_Task_
In the data below, find the line containing "(countMiss s).mar = s.mar := rfl", then set down that line and every later line up to and including the line containing "(countMiss s).cacheEn = s.cacheEn := rfl", exactly.
*** Opening of Provided material ***
/-! ## setLine -/

@[simp] theorem setLine_regs (s : State) (i : BitVec 3) (l : CacheLine) : (setLine s i l).regs = s.regs := rfl
@[simp] theorem setLine_pc (s : State) (i : BitVec 3) (l : CacheLine) : (setLine s i l).pc = s.pc := rfl
@[simp] theorem setLine_z (s : State) (i : BitVec 3) (l : CacheLine) : (setLine s i l).z = s.z := rfl
@[simp] theorem setLine_c (s : State) (i : BitVec 3) (l : CacheLine) : (setLine s i l).c = s.c := rfl
@[simp] theorem setLine_halted (s : State) (i : BitVec 3) (l : CacheLine) : (setLine s i l).halted = s.halted := rfl
@[simp] theorem setLine_mar (s : State) (i : BitVec 3) (l : CacheLine) : (setLine s i l).mar = s.mar := rfl
@[simp] theorem setLine_mdr (s : State) (i : BitVec 3) (l : CacheLine) : (setLine s i l).mdr = s.mdr := rfl
@[simp] theorem setLine_fwdEn (s : State) (i : BitVec 3) (l : CacheLine) : (setLine s i l).fwdEn = s.fwdEn := rfl
@[simp] theorem setLine_cacheEn (s : State) (i : BitVec 3) (l : CacheLine) :
    (setLine s i l).cacheEn = s.cacheEn := rfl
@[simp] theorem setLine_cacheStallRemaining (s : State) (i : BitVec 3) (l : CacheLine) :
    (setLine s i l).cacheStallRemaining = s.cacheStallRemaining := rfl
@[simp] theorem setLine_fault (s : State) (i : BitVec 3) (l : CacheLine) : (setLine s i l).fault = s.fault := rfl
@[simp] theorem setLine_ctr (s : State) (i : BitVec 3) (l : CacheLine) : (setLine s i l).ctr = s.ctr := rfl
@[simp] theorem setLine_pr (s : State) (i : BitVec 3) (l : CacheLine) : (setLine s i l).pr = s.pr := rfl
@[simp] theorem setLine_lines (s : State) (i : BitVec 3) (l : CacheLine) :
    (setLine s i l).lines = s.lines.set i.toNat l (by have := i.isLt; omega) := rfl
@[simp] theorem setLine_mem (s : State) (i : BitVec 3) (l : CacheLine) : (setLine s i l).mem = s.mem := rfl
@[simp] theorem setLine_out (s : State) (i : BitVec 3) (l : CacheLine) : (setLine s i l).out = s.out := rfl
@[simp] theorem setLine_params (s : State) (i : BitVec 3) (l : CacheLine) : (setLine s i l).params = s.params := rfl

/-! ## fillLine -/

@[simp] theorem fillLine_regs (s : State) (a : Addr) (d : Byte) : (fillLine s a d).regs = s.regs := rfl
@[simp] theorem fillLine_pc (s : State) (a : Addr) (d : Byte) : (fillLine s a d).pc = s.pc := rfl
@[simp] theorem fillLine_z (s : State) (a : Addr) (d : Byte) : (fillLine s a d).z = s.z := rfl
@[simp] theorem fillLine_c (s : State) (a : Addr) (d : Byte) : (fillLine s a d).c = s.c := rfl
@[simp] theorem fillLine_halted (s : State) (a : Addr) (d : Byte) : (fillLine s a d).halted = s.halted := rfl
@[simp] theorem fillLine_mar (s : State) (a : Addr) (d : Byte) : (fillLine s a d).mar = s.mar := rfl
@[simp] theorem fillLine_mdr (s : State) (a : Addr) (d : Byte) : (fillLine s a d).mdr = s.mdr := rfl
@[simp] theorem fillLine_fwdEn (s : State) (a : Addr) (d : Byte) : (fillLine s a d).fwdEn = s.fwdEn := rfl
@[simp] theorem fillLine_cacheEn (s : State) (a : Addr) (d : Byte) : (fillLine s a d).cacheEn = s.cacheEn := rfl
@[simp] theorem fillLine_cacheStallRemaining (s : State) (a : Addr) (d : Byte) :
    (fillLine s a d).cacheStallRemaining = s.cacheStallRemaining := rfl
@[simp] theorem fillLine_fault (s : State) (a : Addr) (d : Byte) : (fillLine s a d).fault = s.fault := rfl
@[simp] theorem fillLine_ctr (s : State) (a : Addr) (d : Byte) : (fillLine s a d).ctr = s.ctr := rfl
@[simp] theorem fillLine_pr (s : State) (a : Addr) (d : Byte) : (fillLine s a d).pr = s.pr := rfl
@[simp] theorem fillLine_lines (s : State) (a : Addr) (d : Byte) :
    (fillLine s a d).lines = s.lines.set (cacheIndex a).toNat { valid := true, tag := cacheTag a, data := d }
      (by have := (cacheIndex a).isLt; omega) := rfl
@[simp] theorem fillLine_mem (s : State) (a : Addr) (d : Byte) : (fillLine s a d).mem = s.mem := rfl
@[simp] theorem fillLine_out (s : State) (a : Addr) (d : Byte) : (fillLine s a d).out = s.out := rfl
@[simp] theorem fillLine_params (s : State) (a : Addr) (d : Byte) : (fillLine s a d).params = s.params := rfl

/-! ## countHit -/

@[simp] theorem countHit_regs (s : State) : (countHit s).regs = s.regs := rfl
@[simp] theorem countHit_pc (s : State) : (countHit s).pc = s.pc := rfl
@[simp] theorem countHit_z (s : State) : (countHit s).z = s.z := rfl
@[simp] theorem countHit_c (s : State) : (countHit s).c = s.c := rfl
@[simp] theorem countHit_halted (s : State) : (countHit s).halted = s.halted := rfl
@[simp] theorem countHit_mar (s : State) : (countHit s).mar = s.mar := rfl
@[simp] theorem countHit_mdr (s : State) : (countHit s).mdr = s.mdr := rfl
@[simp] theorem countHit_fwdEn (s : State) : (countHit s).fwdEn = s.fwdEn := rfl
@[simp] theorem countHit_cacheEn (s : State) : (countHit s).cacheEn = s.cacheEn := rfl
@[simp] theorem countHit_cacheStallRemaining (s : State) :
    (countHit s).cacheStallRemaining = s.cacheStallRemaining := rfl
@[simp] theorem countHit_fault (s : State) : (countHit s).fault = s.fault := rfl
@[simp] theorem countHit_ctr (s : State) : (countHit s).ctr = { s.ctr with cacheHits := s.ctr.cacheHits + 1 } := rfl
@[simp] theorem countHit_pr (s : State) : (countHit s).pr = s.pr := rfl
@[simp] theorem countHit_lines (s : State) : (countHit s).lines = s.lines := rfl
@[simp] theorem countHit_mem (s : State) : (countHit s).mem = s.mem := rfl
@[simp] theorem countHit_out (s : State) : (countHit s).out = s.out := rfl
@[simp] theorem countHit_params (s : State) : (countHit s).params = s.params := rfl

/-! ## countMiss -/

@[simp] theorem countMiss_regs (s : State) : (countMiss s).regs = s.regs := rfl
@[simp] theorem countMiss_pc (s : State) : (countMiss s).pc = s.pc := rfl
@[simp] theorem countMiss_z (s : State) : (countMiss s).z = s.z := rfl
@[simp] theorem countMiss_c (s : State) : (countMiss s).c = s.c := rfl
@[simp] theorem countMiss_halted (s : State) : (countMiss s).halted = s.halted := rfl
@[simp] theorem countMiss_mar (s : State) : (countMiss s).mar = s.mar := rfl
@[simp] theorem countMiss_mdr (s : State) : (countMiss s).mdr = s.mdr := rfl
@[simp] theorem countMiss_fwdEn (s : State) : (countMiss s).fwdEn = s.fwdEn := rfl
@[simp] theorem countMiss_cacheEn (s : State) : (countMiss s).cacheEn = s.cacheEn := rfl
@[simp] theorem countMiss_cacheStallRemaining (s : State) :
    (countMiss s).cacheStallRemaining = s.cacheStallRemaining := rfl
@[simp] theorem countMiss_fault (s : State) : (countMiss s).fault = s.fault := rfl
@[simp] theorem countMiss_ctr (s : State) :
    (countMiss s).ctr = { s.ctr with
      cacheMisses := s.ctr.cacheMisses + 1, cacheStallCycles := s.ctr.cacheStallCycles + missStall.toNat } := rfl
@[simp] theorem countMiss_pr (s : State) : (countMiss s).pr = s.pr := rfl
@[simp] theorem countMiss_lines (s : State) : (countMiss s).lines = s.lines := rfl
@[simp] theorem countMiss_mem (s : State) : (countMiss s).mem = s.mem := rfl
@[simp] theorem countMiss_out (s : State) : (countMiss s).out = s.out := rfl
@[simp] theorem countMiss_params (s : State) : (countMiss s).params = s.params := rfl

/-! ## storeByte -/

@[simp] theorem storeByte_regs (s : State) (a : Addr) (v : Byte) : (storeByte s a v).regs = s.regs := rfl
@[simp] theorem storeByte_pc (s : State) (a : Addr) (v : Byte) : (storeByte s a v).pc = s.pc := rfl
@[simp] theorem storeByte_z (s : State) (a : Addr) (v : Byte) : (storeByte s a v).z = s.z := rfl
@[simp] theorem storeByte_c (s : State) (a : Addr) (v : Byte) : (storeByte s a v).c = s.c := rfl
@[simp] theorem storeByte_halted (s : State) (a : Addr) (v : Byte) : (storeByte s a v).halted = s.halted := rfl
@[simp] theorem storeByte_mar (s : State) (a : Addr) (v : Byte) : (storeByte s a v).mar = s.mar := rfl
@[simp] theorem storeByte_mdr (s : State) (a : Addr) (v : Byte) : (storeByte s a v).mdr = s.mdr := rfl
@[simp] theorem storeByte_fwdEn (s : State) (a : Addr) (v : Byte) : (storeByte s a v).fwdEn = s.fwdEn := rfl
@[simp] theorem storeByte_cacheEn (s : State) (a : Addr) (v : Byte) : (storeByte s a v).cacheEn = s.cacheEn := rfl
@[simp] theorem storeByte_cacheStallRemaining (s : State) (a : Addr) (v : Byte) :
    (storeByte s a v).cacheStallRemaining = s.cacheStallRemaining := rfl
@[simp] theorem storeByte_fault (s : State) (a : Addr) (v : Byte) : (storeByte s a v).fault = s.fault := rfl
@[simp] theorem storeByte_ctr (s : State) (a : Addr) (v : Byte) : (storeByte s a v).ctr = s.ctr := rfl
@[simp] theorem storeByte_pr (s : State) (a : Addr) (v : Byte) : (storeByte s a v).pr = s.pr := rfl
@[simp] theorem storeByte_lines (s : State) (a : Addr) (v : Byte) : (storeByte s a v).lines = s.lines := rfl
@[simp] theorem storeByte_mem (s : State) (a : Addr) (v : Byte) : (storeByte s a v).mem = memWrite s.mem a v := rfl
@[simp] theorem storeByte_out (s : State) (a : Addr) (v : Byte) : (storeByte s a v).out = s.out := rfl
@[simp] theorem storeByte_params (s : State) (a : Addr) (v : Byte) : (storeByte s a v).params = s.params := rfl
*** Close of Provided material ***
_Problem solution_
@[simp] theorem countMiss_mar (s : State) : (countMiss s).mar = s.mar := rfl
@[simp] theorem countMiss_mdr (s : State) : (countMiss s).mdr = s.mdr := rfl
@[simp] theorem countMiss_fwdEn (s : State) : (countMiss s).fwdEn = s.fwdEn := rfl
@[simp] theorem countMiss_cacheEn (s : State) : (countMiss s).cacheEn = s.cacheEn := rfl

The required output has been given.